문제: 이중 쓰기(Dual Write) 문제

마이크로서비스에서 자주 발생하는 문제를 살펴보겠습니다:

@Service
class OrderService(
    private val orderRepository: OrderRepository,
    private val kafkaTemplate: KafkaTemplate<String, String>
) {
    @Transactional
    fun createOrder(command: CreateOrderCommand): Order {
        // 1. 데이터베이스에 저장
        val order = orderRepository.save(Order.create(command))

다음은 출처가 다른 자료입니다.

-- ==== Sys2Proof/Laws/Words.lean ====
section
/-!
SUPPORT. What the watch operations can do: the slots they evaluate and the indication queue, and nothing else.
-/

namespace Sys2Proof.Machine

/-- What the watch operations leave: everything but the watch slots and the indication queue. -/
def State.SameBesideWatches (s t : State) : Prop :=
  t = { s with hp := { s.hp with
    watches := t.hp.watches, indications := t.hp.indications, overrun := t.hp.overrun } }

theorem State.SameBesideWatches.refl (s : State) : s.SameBesideWatches s := rfl

theorem State.SameBesideWatches.trans {s t u : State} (h : s.SameBesideWatches t) (k : t.SameBesideWatches u) :
    s.SameBesideWatches u := by
  unfold State.SameBesideWatches at *
  rw [k, h]

theorem State.SameBesideWatches.word {s t : State} (h : s.SameBesideWatches t) (k : Station) : t.word k = s.word k := by
  rw [h]; rfl

theorem State.sameBesideWatches_setWatch (i : SlotNo) (w : WatchSlot) (s : State) :
    s.SameBesideWatches (s.setWatch i w) := rfl

theorem State.sameBesideWatches_indicate (r : Indication) (s : State) : s.SameBesideWatches (s.indicate r) := by
  by_cases h : s.hp.indications.length < Config.indicationCapacity <;>
    simp [State.SameBesideWatches, State.indicate, State.onHp, HostPort.indicate, h]

theorem State.sameBesideWatches_matchWatch (i : SlotNo) (s : State) : s.SameBesideWatches (s.matchWatch i) :=
  (State.sameBesideWatches_indicate _ s).trans (State.sameBesideWatches_setWatch i _ _)

theorem State.sameBesideWatches_evaluateWatch (changed : Station → Bool) (i : SlotNo) (s : State) :
    s.SameBesideWatches (s.evaluateWatch changed i) := by
  simp only [State.evaluateWatch]
  split
  · exact s.sameBesideWatches_matchWatch i
  · exact .refl s

/-- The evaluation of the four slots changes slots and indications alone. -/
theorem State.sameBesideWatches_evaluateWatches (changed : Station → Bool) (s : State) :
    s.SameBesideWatches (s.evaluateWatches changed) := by
  unfold State.evaluateWatches
  suffices h : ∀ (is : List SlotNo) (t : State), s.SameBesideWatches t →
      s.SameBesideWatches (is.foldl (fun t i => t.evaluateWatch changed i) t) from h _ _ (.refl s)
  intro is
  induction is with
  | nil => exact fun t h => h
  | cons i is ih => exact fun t h => ih _ (h.trans (t.sameBesideWatches_evaluateWatch changed i))

/-- One slot after its evaluation (R45): disarmed with tag 0 where it matched, otherwise as it was. -/
theorem State.watch_evaluateWatch (changed : Station → Bool) (i : SlotNo) (s : State) :
    (s.evaluateWatch changed i).watch i =
      let w := s.watch i
      if w.armed = true ∧ changed w.station = true ∧ w.holds (s.word w.station) = true then
        { w with armed := false, tag := 0 }
      else w := by
  simp only [State.evaluateWatch]
  split <;> rename_i h
  · simp_all [State.matchWatch, State.watch_setWatch]
  · simp_all

end Sys2Proof.Machine
end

        // 2. Kafka에 이벤트 발행
        kafkaTemplate.send("order-events", OrderCreatedEvent(order))

        return order
    }
}

이 코드의 문제점:

  • DB 저장 성공 후 Kafka 전송 실패 → 데이터 불일치
  • Kafka 전송 성공 후 트랜잭션 롤백 → 이벤트는 발행되었으나 데이터 없음
  • 두 시스템에 대한 원자적 쓰기가 불가능

해결책: Transactional Outbox Pattern

Outbox Pattern은 이벤트를 같은 트랜잭션 내에서 데이터베이스의 Outbox 테이블에 저장하고, 별도의 프로세스가 이를 메시지 브로커로 전달합니다.

아키텍처

┌─────────────────────────────────────────────────────┐
│                   Application                        │
│  ┌─────────────┐    ┌─────────────────────────────┐ │
│  │   Order     │    │        Outbox Table         │ │
│  │   Table     │    │  (Same Transaction)         │ │
│  └─────────────┘    └─────────────────────────────┘ │
└─────────────────────────────────────────────────────┘
                              │
                              ▼
                    ┌─────────────────┐
                    │  Outbox Relay   │
                    │  (Polling or    │
                    │   CDC)          │
                    └─────────────────┘
                              │
                              ▼
                    ┌─────────────────┐
                    │     Kafka       │
                    └─────────────────┘

구현 방법 1: Polling Publisher

Outbox 테이블 설계

@Entity
@Table(name = "outbox_events")
class OutboxEvent(
    @Id
    @GeneratedValue(strategy = GenerationType.IDENTITY)
    val id: Long? = null,

    @Column(nullable = false)
    val aggregateType: String,

    @Column(nullable = false)
    val aggregateId: String,

    @Column(nullable = false)
    val eventType: String,

    @Column(columnDefinition = "TEXT", nullable = false)
    val payload: String,

    @Column(nullable = false)
    val createdAt: Instant = Instant.now(),

    @Enumerated(EnumType.STRING)
    var status: OutboxStatus = OutboxStatus.PENDING,

    var processedAt: Instant? = null
)

enum class OutboxStatus {
    PENDING, PROCESSED, FAILED
}

Service Layer 수정

@Service
class OrderService(
    private val orderRepository: OrderRepository,
    private val outboxRepository: OutboxRepository,
    private val objectMapper: ObjectMapper
) {
    @Transactional
    fun createOrder(command: CreateOrderCommand): Order {
        // 1. Order 저장
        val order = orderRepository.save(Order.create(command))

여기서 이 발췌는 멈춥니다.